'Je gaat het pas zien, als je het doorhebt', luidden de befaamde woorden van Johan Cruijf.
Ik zie het overal om me heen: een pleidooi voor meer sociale gelijkheid. De toename van ongelijkheid is het meest fundamentele en explosieve issue van dit decennium. Een thema dat te groot is om in zijn volle omvang te bevatten, laat staan dat je het met een catchy oneliner in een snelle talkshow plugt. Maar als je goed kijkt, kun je een enorme diversiteit aan speldenprikken waarnemen; kleine voorbeeldjes, die allemaal los van elkaar lijken te staan. Samen bouwen ze op naar een enorme kracht, die een bom kan leggen onder de manier waarop wij nu 'normaal' met elkaar samenleven.

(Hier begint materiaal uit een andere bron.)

theorem wit_Measurements_ppsArmed : ∃ s : State, ∃ d : Device, s.dev.sp.counting = true ∧ d = s.dev.stamp 1000 ∧ d.sp.ppsArmed = some 5 ∧
    (d.sp.src 4).lastAt = none ∧
    ((({ d with sp := d.sp.setSrc 4 { d.sp.src 4 with
        healthy := true, streak := (d.sp.src 4).streak + 1, lastAt := some d.sp.time, anomalies := 0 } } : Device).reselect).sp.active.map
      Prod.fst) = some 4 :=
  ⟨st .ready (regs [(Reg.SP_SRC_CTRL_slots, 0x84)] { sp := { counting := true, ppsArmed := some 5 } }), _,
    by decide +kernel, rfl, by decide +kernel⟩

/-- An edge 10,001 ns late is one more than 10 us off; one 10,000 ns late is not. -/
theorem wit_Measurements_ppsAnomaly : (∃ s : State, ∃ d : Device, s.dev.sp.counting = true ∧ d = s.dev.stamp 1000010001 ∧
      (d.sp.src 4).lastAt = some 0 ∧ 10000 < (edgeDeviation 0 d.sp.time).natAbs ∧ (d.sp.src 4).anomalies = 0) ∧
    ¬ 10000 < (edgeDeviation 0 1000010000).natAbs :=
  ⟨⟨st .ready { sp := { counting := true, sources := [{}, {}, {}, { lastAt := some 0 }, {}], time := 1000010001 } }, _, by decide +kernel, rfl,
    by decide +kernel⟩, by decide +kernel⟩

theorem wit_LostSources : (∃ s : State, s.dev.sp.counting = true ∧ s.dev.sp.active = some (srcCode .pps, 0) ∧
      srcCode .pps ≤ s.dev.sp.sources.length ∧ (∀ p ∈ s.dev.candidates, p.2 ≠ srcCode .pps → (s.dev.sp.src p.2).healthy = false) ∧
      s.dev.sp.lock = .locked ∧ s.dev.sp.corrections ≠ []) ∧
    (∃ s : State, s.dev.sp.counting = true ∧ s.dev.sp.active = some (srcCode .finyx, 0) ∧
      srcCode .finyx ≤ s.dev.sp.sources.length ∧ (∀ p ∈ s.dev.candidates, p.2 ≠ srcCode .finyx → (s.dev.sp.src p.2).healthy = false) ∧
      s.dev.sp.lock ≠ .locked ∧ s.dev.sp.lockedAt = none) ∧
    (∃ s : State, s.dev.sp.lock = .holdover) :=
  ⟨⟨st .turning { sp := { counting := true, active := some (4, 0), lock := .locked, corrections := [3] } }, by decide +kernel⟩,
    ⟨st .ready { sp := { counting := true, active := some (5, 0) } }, by decide +kernel⟩,
    st .turning { sp := { lock := .holdover } }, by decide +kernel⟩

theorem wit_Steps : (∃ s : State, s.mode ≠ .turning ∧ s.dev.sp.counting = true ∧ s.dev.referenceNow = some 1001) ∧
    (∃ s : State, s.mode ≠ .turning ∧ s.dev.sp.counting = true ∧ s.dev.sp.active.isSome = true ∧ s.dev.referenceNow = none) ∧
    (∃ s : State, s.mode = .turning) ∧ State.reset.dev.sp.counting = false ∧ State.reset.dev.sp.active = none :=
  ⟨⟨st .ready { sp := { counting := true, active := some (1, 0), sources := [{ lastAt := some 0, lastRef := 1001 }] } }, by decide +kernel⟩,
    ⟨st .ready { sp := { counting := true, active := some (4, 0), sources := [{}, {}, {}, {}, {}] } }, by decide +kernel⟩,
    ⟨st .turning {}, rfl⟩, by decide +kernel⟩

/-- The ends of the ranges of SP_PERIOD, SP_PHASE, SP_SLEW and SP_FSYNCf_OFFSET, and what lies just outside them. -/
theorem wit_SpindleSettings : State.reset.mode ≠ .turning ∧
    (1000 ≤ (1000 : Word).toNat % 2 ^ 20 ∧ (1000000 : Word).toNat % 2 ^ 20 ≤ 1000000) ∧
    ((999 : Word).toNat % 2 ^ 20 < 1000 ∧ 1000000 < (1000001 : Word).toNat % 2 ^ 20) ∧
    ((999999999 : Word).toNat % 2 ^ 30 ≤ 999999999 ∧ 999999999 < (1000000000 : Word).toNat % 2 ^ 30) ∧
    (10 ≤ (10 : Word).toNat % 2 ^ 10 ∧ (500 : Word).toNat % 2 ^ 10 ≤ 500 ∧ (9 : Word).toNat % 2 ^ 10 < 10 ∧ 500 < (501 : Word).toNat % 2 ^ 10) ∧
    (8136 : Word).toNat % 2 ^ 18 < State.reset.dev.sp.period / 4096 ∧ State.reset.dev.sp.period / 4096 ≤ (8137 : Word).toNat % 2 ^ 18 := by
  decide +kernel

theorem wit_HoldRelease : (∃ s : State, turnAhead (s.dev.rd Reg.SP_HOLD_TURN_turn) s.dev.turn = true) ∧
    turnAhead (State.reset.dev.rd Reg.SP_HOLD_TURN_turn) State.reset.dev.turn = false :=
  ⟨⟨st .ready (regs [(Reg.SP_HOLD_TURN_turn, 1)]), by decide +kernel⟩, by decide +kernel⟩

theorem wit_Outputs : (∃ s : State, s.dev.fsyncRuns s.mode = true ∧ s.dev.rdB (Reg.SP_FSYNC_CTRL_enable 7) = true ∧
      s.dev.turn % (s.dev.rd (Reg.SP_FSYNC_CTRL_turn_div 7) + 1) = 0 ∧
      (∃ p < 2 ^ s.dev.rd (Reg.SP_FSYNC_CTRL_ppt 7), s.dev.index =
        (s.dev.rd (Reg.SP_FSYNC_CTRL_start_index 7) + p * 4096 / 2 ^ s.dev.rd (Reg.SP_FSYNC_CTRL_ppt 7)) % 4096) ∧
      7 < s.dev.sp.fsyncPulse.length) ∧
    State.reset.dev.fsyncRuns State.reset.mode = false ∧ State.reset.dev.rdB Reg.SP_CTRL_pps_out_en = false :=
  ⟨⟨st .turning (regs [(Reg.SP_FSYNC_CTRL_enable 7, 1)] { sp := { counting := true } }), by decide +kernel⟩, by decide +kernel⟩

/-- The present index reaches to 8137 ns: a pulse that ends, and a second that lies, a nanosecond before that, and at it. -/
theorem wit_Outputs_moments : (∃ s : State, s.dev.sp.fsync.getD 7 false = true ∧ s.dev.sp.fsyncPulse[7]? = some (8136, 1) ∧
      s.dev.sp.reaches 8136 = true) ∧
    (∃ s : State, s.dev.sp.counting = true ∧ s.dev.rdB Reg.SP_CTRL_pps_out_en = true ∧ s.dev.sp.reaches s.dev.sp.nextSecond = true) ∧
    (∃ s : State, s.dev.sp.reaches s.dev.sp.nextSecond = false) ∧
    (∃ s : State, s.dev.sp.ppsOut = true ∧ s.dev.sp.reaches s.dev.sp.ppsPulse.1 = true) ∧ ({} : Spindle).reaches 8137 = false :=
  ⟨⟨st .turning { sp := { fsync := List.replicate 8 true, fsyncPulse := List.replicate 8 (8136, 1) } }, by decide +kernel⟩,
    ⟨st .turning (regs [(Reg.SP_CTRL_pps_out_en, 1)] { sp := { counting := true } }), by decide +kernel⟩,
    ⟨st .turning { sp := { time := 1 } }, by decide +kernel⟩,
    ⟨st .turning { sp := { ppsOut := true, ppsPulse := (8136, 1) } }, by decide +kernel⟩, by decide +kernel⟩

/-- Index 0, whose next is no multiple of 64: in READY, and in a job with the perturbation facility closed. -/
theorem wit_IndexBoundary_between (m : Mode) (h : m = .ready ∨ m = .turning) : ∃ s : State, s.mode = m ∧ s.dev.sp.counting = true ∧
    seqRuns m = (m == .turning) ∧ 5 ≤ s.dev.sp.periodUs ∧ (s.dev.sp.indexAt s.dev.sp.time + 1) % 64 ≠ 0 ∧
    (∀ m < 8, s.dev.rdB (Reg.CSI_SCM_CFG_enable m) = false) ∧ s.dev.fo.pendingCause = none ∧ s.dev.pertIsOpen = false ∧
    s.dev.activeSlots 3 = [] := by
  rcases h with rfl | rfl
  · exact ⟨st .ready { sp := { counting := true } }, by decide +kernel⟩
  · exact ⟨st .turning { sp := { counting := true } }, by decide +kernel⟩

/-- The last index of a stopping job's turn, with a criterion met and without; and the boundary before a multiple of 64. -/
theorem wit_IndexBoundary_parks (c : Option Nat) (h : c = none ∨ c = some 3) : ∃ (s : State) (d : Device), s.dev.sp.counting = true ∧
    5 ≤ s.dev.sp.periodUs ∧ s.mode = .turning ∧ s.dev.seq.stopping = true ∧ s.dev.index = 4095 ∧
    d = { s.dev with sp := { s.dev.sp with time := s.dev.sp.nextBoundary s.dev.sp.time } } ∧
    (d.closeTurn .turning s.dev.turn).fo.pendingCause = c := by
  rcases h with rfl | rfl
  · exact ⟨st .turning { sp := { counting := true, time := 33332999 }, seq := { stopping := true } }, _, by decide +kernel, by decide +kernel,
      rfl, rfl, by decide +kernel, rfl, by decide +kernel⟩
  · exact ⟨st .turning { sp := { counting := true, time := 33332999 }, seq := { stopping := true }, fo := { pendingCause := some 3 } }, _,
      by decide +kernel, by decide +kernel, rfl, rfl, by decide +kernel, rfl, by decide +kernel⟩

theorem wit_IndexBoundary_goesOn : ∃ s : State, s.dev.sp.counting = true ∧ 5 ≤ s.dev.sp.periodUs ∧ s.mode = .turning ∧ s.dev.index = 4094 ∧
    s.dev.seq.stopping = true :=
  ⟨st .turning { sp := { counting := true, time := 33332999 - 8138 }, seq := { stopping := true } }, by decide +kernel⟩

theorem wit_IndexBoundary : State.reset.dev.sp.counting = false ∧ (∃ s : State, s.dev.sp.counting = true) ∧
    5 ≤ ({ periodUs := 5 } : Spindle).periodUs ∧
    (∃ d : Device, d.seq.stopping = true ∧ (d.closeTurn .turning 0).fo.pendingCause = none) ∧
    (∃ d : Device, d.seq.stopping = true ∧ (d.closeTurn .turning 0).fo.pendingCause ≠ none) :=
  ⟨by decide, ⟨st .ready { sp := { counting := true } }, rfl⟩, by decide, ⟨{ seq := { stopping := true } }, by decide +kernel⟩,
    ⟨{ seq := { stopping := true }, fo := { pendingCause := some 3 } }, by decide +kernel⟩⟩

/-- An item with an opcode and a body, waiting for nothing. -/
def item (opcode num : Nat) (body : List Byte := []) : Item :=
  { opcode, flags := 0, num, core := 0, unit := 0, notBefore := 0, deadline := 4095, stream := 0, frame := 0, line := 0, w0c := 0, w0v := 0,
    w1c := 0, w1v := 0, sigCounter := 0, sigDevice := 0, stagger := 0, activity := 0, diag := 0, origin := 0, body }

/-- A running item of turn 0. -/
def running (i : Item) : ItemRt := { item := i, turn := 0, fallback := false, phase := .running }

/-- A MATRIX body: operation 1, 64 rows, 32 columns and depth 4, so two passes (02 R76, R83). -/
def matBody : List Byte := leBytes 2 1 ++ leBytes 2 64 ++ leBytes 2 32 ++ leBytes 2 4 ++ leBytes 24 0

/-- Core 31's array 3 with a MATRIX item under way. -/
def matDev (a : ArrayRt) : Device :=
  ({ seq := { items := [running (item 1 9 matBody)] } } : Device).setArray 31 3 { a with item := some 9 }

theorem wit_FedPass : ∃ (s : State) (p : PassRt) (x : MatDesc) (f : Feed) (bad : Bool) (d : Device),
    (s.dev.array 31 3).feeding = some p ∧ s.dev.arrayDesc (s.dev.array 31 3) = some x ∧ s.dev.readPass s.mode 31 3 x p.num = (f, bad, d) ∧
    x.valid p.num = (32, 32) ∧ (s.dev.array 31 3).passParity = 1 :=
  ⟨st .turning (matDev { feeding := some { num := 0 }, passParity := 1 }), { num := 0 }, matDesc matBody 0, _, _, _, by decide +kernel,
    by decide +kernel, rfl, by decide +kernel, by decide +kernel⟩

theorem wit_FedPass_none : (State.reset.dev.array 31 3).feeding = none := by decide +kernel

/-- The last valid row and column of a pass; the third mismatch of a turn still recomputes. -/
theorem wit_ResidueMismatch : ∃ (s : State) (a : ArrayRt) (p : PassRt) (rest : List PassRt) (x : MatDesc),
    s.dev.array 31 3 = a ∧ a.undecided = p :: rest ∧ a.item = some 9 ∧ s.dev.arrayDesc a = some x ∧ p.badRead = false ∧
    s.dev.residueSlots 31 3 = [] ∧ p.checks = [] ∧ 31 < (x.valid p.num).1 ∧ 31 < (x.valid p.num).2 ∧ p.recompute = false ∧
    a.mismatchCount < 3 ∧ a.abandoned = false ∧ (a.feeding = none → a.redo = []) :=
  ⟨st .turning (matDev { undecided := [{ num := 0 }], mismatchCount := 2 }), { item := some 9, undecided := [{ num := 0 }], mismatchCount := 2 },
    { num := 0 }, [], matDesc matBody 0, by decide +kernel⟩

theorem wit_ResidueMismatch_checks (p : PassRt) (h : p.checks = []) (q : Nat) : (p.checks.getD q ⟨none, []⟩).fails false false = false := by
  simp only [h, List.getD_nil]; rfl

theorem wit_ResidueMismatch_repeated : ∃ (s : State) (a : ArrayRt) (p : PassRt) (rest : List PassRt) (x : MatDesc),
    s.mode = .turning ∧ s.dev.fo.pendingCause = none ∧
    s.dev.array 31 3 = a ∧ a.undecided = p :: rest ∧ a.item = some 9 ∧ s.dev.arrayDesc a = some x ∧ p.badRead = false ∧
    s.dev.residueSlots 31 3 = [] ∧ p.checks = [] ∧ 31 < (x.valid p.num).1 ∧ 31 < (x.valid p.num).2 ∧ p.recompute = true ∧
    a.abandoned = false ∧ a.settled + 1 < x.passes :=
  ⟨st .turning (matDev { undecided := [{ num := 0, recompute := true }] }), { item := some 9, undecided := [{ num := 0, recompute := true }] },
    { num := 0, recompute := true }, [], matDesc matBody 0, by decide +kernel⟩

/-- The same on the descriptor's last pass, as the fourth mismatch of the turn. -/
theorem wit_ResidueMismatch_last : ∃ (s : State) (a : ArrayRt) (p : PassRt) (rest : List PassRt) (x : MatDesc),
    s.dev.fo.pendingCause = none ∧ s.dev.array 31 3 = a ∧ a.undecided = p :: rest ∧ a.item = some 9 ∧ s.dev.arrayDesc a = some x ∧
    p.badRead = false ∧ s.dev.residueSlots 31 3 = [] ∧ p.checks = [] ∧ 31 < (x.valid p.num).1 ∧ 31 < (x.valid p.num).2 ∧
    (p.recompute = false ∧ 3 ≤ a.mismatchCount) ∧ p.num + 1 = x.passes ∧ a.settled + 1 = x.passes :=
  ⟨st .turning (matDev { undecided := [{ num := 1 }], mismatchCount := 3, settled := 1 }),
    { item := some 9, undecided := [{ num := 1 }], mismatchCount := 3, settled := 1 }, { num := 1 }, [], matDesc matBody 0, by decide +kernel⟩

theorem wit_CheckedPass : ∃ (s : State) (a : ArrayRt) (p : PassRt) (rest : List PassRt) (x : MatDesc),
    s.dev.array 31 3 = a ∧ a.undecided = p :: rest ∧ a.item = some 9 ∧ s.dev.arrayDesc a = some x ∧ p.badRead = false ∧
    p.recompute = false ∧ a.abandoned = false ∧ s.dev.residueSlots 31 3 = [] ∧ p.checks = [] ∧ (∀ z ∈ p.accs, z.overflowed = false) :=
  ⟨st .turning (matDev { undecided := [{ num := 0, accs := [.int (2 ^ 31 - 1)] }] }),
    { item := some 9, undecided := [{ num := 0, accs := [.int (2 ^ 31 - 1)] }] }, { num := 0, accs := [.int (2 ^ 31 - 1)] }, [],
    matDesc matBody 0, by decide +kernel⟩

/-- An overflowed pass of shift 4 with seven of the eight replays spent. -/
theorem wit_CheckedPass_replays : ∃ (s : State) (a : ArrayRt) (p : PassRt) (rest : List PassRt) (x : MatDesc),
    s.dev.array 31 3 = a ∧ a.undecided = p :: rest ∧ a.item = some 9 ∧ s.dev.arrayDesc a = some x ∧ p.badRead = false ∧
    p.recompute = false ∧ a.abandoned = false ∧ s.dev.residueSlots 31 3 = [] ∧ p.checks = [] ∧ (∃ z ∈ p.accs, z.overflowed = true) ∧
    p.shift < 6 ∧ (s.dev.core 31).replays + s.dev.grantedReplays 31 < 8 :=
  ⟨st .turning ((matDev { undecided := [{ num := 0, shift := 4, accs := [.fp 0 (some false)] }] }).setCore 31 { replays := 7 }),
    { item := some 9, undecided := [{ num := 0, shift := 4, accs := [.fp 0 (some false)] }] },
    { num := 0, shift := 4, accs := [.fp 0 (some false)] }, [], matDesc matBody 0, by decide +kernel⟩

Neem nou het toilet. We gaan allemaal een paar keer per dag naar de wc, maar zo veel mensen, zo veel behoeften.
Zo vragen mensen met een intersekse-conditie steeds vaker om genderneutrale toiletten, eenzelfde wc voor iedereen. Vaak worden hun verzoeken weggelachen, omdat het om zo'n schamel aantal mensen gaat. Ik ben zelf wat betreft de toiletten eerlijk gezegd ook gewend geraakt aan de privacy van 'even tutten onder de dames', voor ik de formele wereld weer instap. Maar niet zozeer dat ik eraan vast wil houden als iemand anders hier dagelijks groot verdriet van heeft.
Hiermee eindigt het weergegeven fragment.